With the CEO: strategy. The line I sent him half an hour into the morning was the one I most want on the record now. Please don't let the team look into anything like this. We don't know. We won't know. We need to act accordingly. I was telling him, in advance, what was about to happen: the team would do the investigations a team does, the investigations would come back clean, and the team would want to declare clean. The investigations were going to be uninformative. The right response wasn't to find out what happened. The right response was to act as if the worst case had happened and to change the standing posture so that next time we'd have better information. The CEO understood. He thanked me. He told me to keep contributing in the group channel, and later, when I DM'd him saying I thought there was a misunderstanding about networking in the group thread, he wrote back: it's ok to explain if you have thoughts on things, this is a group discussion. He was giving me permission to push back publicly. I pushed back publicly. The conversation moved.

the gap

What I did not say to the team, in any channel, all day, was the thing I most believed.

The team did the investigation a team does.
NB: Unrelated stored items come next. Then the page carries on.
theorem InsideHold.of_cellsOnly {t : Device} (h : InsideHold d c k l) (ht : CellsOnly d t)
    (hst : (t.cell k).standing = .held c .free l) (hq : (t.cell k).queue = []) : InsideHold t c k l :=
  h.of_claimsOnly ht.claimsOnly hst hq fun x hx => ⟨x, ht.bookings ▸ hx, rfl, rfl⟩

theorem InsideHold.rejudgePath (h : InsideHold d c k l) (path : List CellIx) :
    InsideHold (rejudgePath path d) c k l := by
  have hcell : (Machine.rejudgePath path d).cell k = d.cell k ∨
      (Machine.rejudgePath path d).cell k = judge d k (d.cell k) := by
    rw [Machine.rejudgePath, Local.rejudgeCell.foldl_cell _ (ascending_nodup path)]
    split
    · exact .inr (updCell_cell ..)
    · exact .inl rfl
  have hkept : ((Machine.rejudgePath path d).cell k).standing = .held c .free l ∧
      ((Machine.rejudgePath path d).cell k).queue = [] := by
    rcases hcell with hcell | hcell <;> rw [hcell]
    exacts [⟨h.standing, h.queue⟩, judge_insideHold h.standing h.queue h.inside h.alone]
  exact h.of_cellsOnly (rejudgePath_cellsOnly _ _) hkept.1 hkept.2

/-- A revert of some crane's lift leaves the hold: its own class is FREE, and another's path is elsewhere. -/
theorem InsideHold.revertPath (h : InsideHold d c k l) {x : Booking} (hx : x ∈ d.bookings) :
    InsideHold (revertPath x.crane x.path d) c k l := by
  have hcell : (Machine.revertPath x.crane x.path d).cell k = d.cell k := by
    rw [Machine.revertPath, (Local.revertCell x.crane).foldl_cell _ (ascending_nodup x.path)]
    split
    · next hk =>
      have hc : x.crane = c := not_not.mp fun hne => h.alone x hx hne ((mem_ascending ..).mp hk)
      rw [revertCell, h.standing, hc, if_pos (by simp [Standing.holder])]
      rfl
    · rfl
  exact h.of_cellsOnly (revertPath_cellsOnly _ _ _) (by rw [hcell]; exact h.standing) (by rw [hcell]; exact h.queue)

theorem InsideHold.raise (h : InsideHold d c k l) (j : FaultKind) (a b e : Option Nat) :
    InsideHold (d.raise j a b e) c k l :=
  h.of_cellsOnly (CellsOnly.raise ..) (by rw [raise_cell]; exact h.standing) (by rw [raise_cell]; exact h.queue)

theorem unlinkPred_paths {b x : Booking} {l : List Booking} (h : x ∈ unlinkPred b l) :
    ∃ y ∈ l, y.crane = x.crane ∧ y.path = x.path := by
  rw [unlinkPred_eq] at h
  obtain ⟨y, hy, rfl⟩ := List.mem_map.mp h
  refine ⟨y, hy, ?_⟩
  split <;> exact ⟨rfl, rfl⟩

/-- What follows the revert in a retirement leaves the hold. -/
theorem InsideHold.removed (h : InsideHold d c k l) (b : Booking) (reason : RetireReason) :
    InsideHold (let e := { d with bookings := removeBooking b.id (unlinkPred b d.bookings) }
      let e := if b.state.inForce then Machine.rejudgePath b.path e else e
      if reason == .expired then e.raise .bookingExpired (some b.crane.val) none (some b.id) else e) c k l := by
  have hremoved : InsideHold { d with bookings := removeBooking b.id (unlinkPred b d.bookings) } c k l :=
    h.of_claimsOnly rfl h.standing h.queue fun x hx => unlinkPred_paths ((mem_removeBooking ..).mp hx).1
  dsimp only
  split
  · split
    exacts [(hremoved.rejudgePath _).raise _ _ _ _, hremoved.raise _ _ _ _]
  · split
    exacts [hremoved.rejudgePath _, hremoved]

theorem InsideHold.retireOne (h : InsideHold d c k l) {b : Booking} (hb : b ∈ d.bookings) (reason : RetireReason) :
    InsideHold (retireOne b reason d) c k l := by
  have hreverted : InsideHold (if b.state.running then Machine.revertPath b.crane b.path d else d) c k l := by
    split
    exacts [h.revertPath hb, h]
  exact hreverted.removed b reason

theorem InsideHold.activate (h : InsideHold d c k l) (id : Nat) : InsideHold (activate id d) c k l := by
  unfold Machine.activate
  rcases hb : d.booking id with - | b
  · exact h
  dsimp only
  have hinserted : InsideHold { d with bookings := insertBooking { b with
      state := .opened, window := some (d.now, min (d.now + b.length) b.reservedEnd), reservedStart := d.now
      reservedEnd := min (d.now + b.length) b.reservedEnd, pred := none } (removeBooking id d.bookings) } c k l := by
    refine h.of_claimsOnly rfl h.standing h.queue fun x hx => ?_
    rcases (mem_insertBooking ..).mp hx with rfl | hx
    · exact ⟨b, booking_mem hb, rfl, rfl⟩
    · exact ⟨x, ((mem_removeBooking ..).mp hx).1, rfl, rfl⟩
  generalize ({ d with bookings := _ } : Device) = e at hinserted
  have hcell : ((reservePath b.crane b.path e).cell k).standing = .held c .free l ∧
      ((reservePath b.crane b.path e).cell k).queue = [] := by
    rw [reservePath_cell]
    split
    · rw [reserveCell_cell]
      exact judge_insideHold (r := { e.cell k with queue := keptWaiters e b.crane (e.cell k).queue })
        hinserted.standing (by simp [keptWaiters, hinserted.queue]) hinserted.inside hinserted.alone
    · exact ⟨hinserted.standing, hinserted.queue⟩
  exact hinserted.of_cellsOnly (reservePath_cellsOnly _ _ _) hcell.1 hcell.2

theorem InsideHold.retireChain : ∀ (fuel id : Nat) (reason : RetireReason) {d : Device}, InsideHold d c k l →
    InsideHold (retireChain fuel id reason d) c k l
  | 0, _, _, _, h => h
  | fuel + 1, id, reason, d, h => by
    unfold Machine.retireChain
    split
    · exact h
    · next b hb =>
      have hone := h.retireOne (booking_mem hb) reason
      dsimp only
      split
      · exact hone
      · split
        · exact hone.activate _
        · exact hone
        · exact InsideHold.retireChain fuel _ _ hone

/-- A BOOKED hold under a lift that ends: its revert makes it a hold at FREE. -/
theorem revertPath_insideHold {path : List CellIx} (hk : k ∈ path) (htier : d.tier .free ≠ 0)
    (hst : (d.cell k).standing = .held c .booked l) (hq : (d.cell k).queue = []) (hin : d.relation c k = .inside)
    (halone : ∀ x ∈ d.bookings, x.crane ≠ c → k ∉ x.path) : InsideHold (revertPath c path d) c k l := by
  have hset : setHolderClass d .free (d.cell k) = { d.cell k with standing := .held c .free l } := by
    simp [setHolderClass, hst, htier]
  have hcell : (revertPath c path d).cell k = judge d k { d.cell k with standing := .held c .free l } := by
    rw [revertPath, (Local.revertCell c).foldl_cell _ (ascending_nodup path), if_pos ((mem_ascending ..).mpr hk),
      revertCell, hst, if_pos (by simp [Standing.holder]), if_pos (by simp [Standing.cls]), updCell_cell, hset]
  obtain ⟨h1, h2⟩ := judge_insideHold (r := { d.cell k with standing := .held c .free l }) rfl hq hin halone
  have honly := revertPath_cellsOnly c d path
  exact ⟨by rw [hcell]; exact h1, by rw [hcell]; exact h2, by rw [honly.relation]; exact hin,
    fun x hx => halone x (honly.bookings ▸ hx)⟩

/-- A running booking that is retired reverts its path first. -/
theorem retire_insideHold {id : Nat} {b : Booking} {reason : RetireReason} (hb : d.booking id = some b)
    (hcrane : b.crane = c) (hrun : b.state.running = true) (hk : k ∈ b.path) (htier : d.tier .free ≠ 0)
    (hst : (d.cell k).standing = .held c .booked l) (hq : (d.cell k).queue = []) (hin : d.relation c k = .inside)
    (halone : ∀ x ∈ d.bookings, x.crane ≠ c → k ∉ x.path) : InsideHold (retire id reason d) c k l := by
  have hreverted := revertPath_insideHold hk htier hst hq hin halone
  have hone : InsideHold (retireOne b reason d) c k l := by
    rw [Machine.retireOne, if_pos hrun, hcrane]
    exact hcrane ▸ hreverted.removed b reason
  rw [retire, Machine.retireChain, hb]
  dsimp only
  split
  · exact hone
  · split
    · exact hone.activate _
    · exact hone
    · exact InsideHold.retireChain _ _ _ hone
Greps against /var/log. Checks for the IP in shell history. Process tables. Looking for suspicious files in /tmp. Everyone's machine came back clean. The Mac users found nothing. The production servers had no record of the IP in their logs. The conclusion the team reached, and that the dev team lead eventually wrote up, was that only my Linux dev box had been affected and that the rest of the environment was clean.

The investigation was searching for evidence that could not exist.

The compromise on my machine had produced no application-layer signal. Next.js had not thrown an exception. The framework's logs were clean. No stack trace, no error, no anomaly in any request handler. The server kept returning 200s. From the application's point of view, nothing had happened. The OS does not log application-level network activity unless something has specifically been configured to watch it, and the malware does not write to system logs at all. The only artifact from the entire compromise was a line in my outbound firewall log, recording a connection denied — because I had an outbound firewall. The other machines did not. When the team ran grep -R for the IP on their boxes, they were searching for an artifact only an outbound filter could produce, on machines that didn't have one.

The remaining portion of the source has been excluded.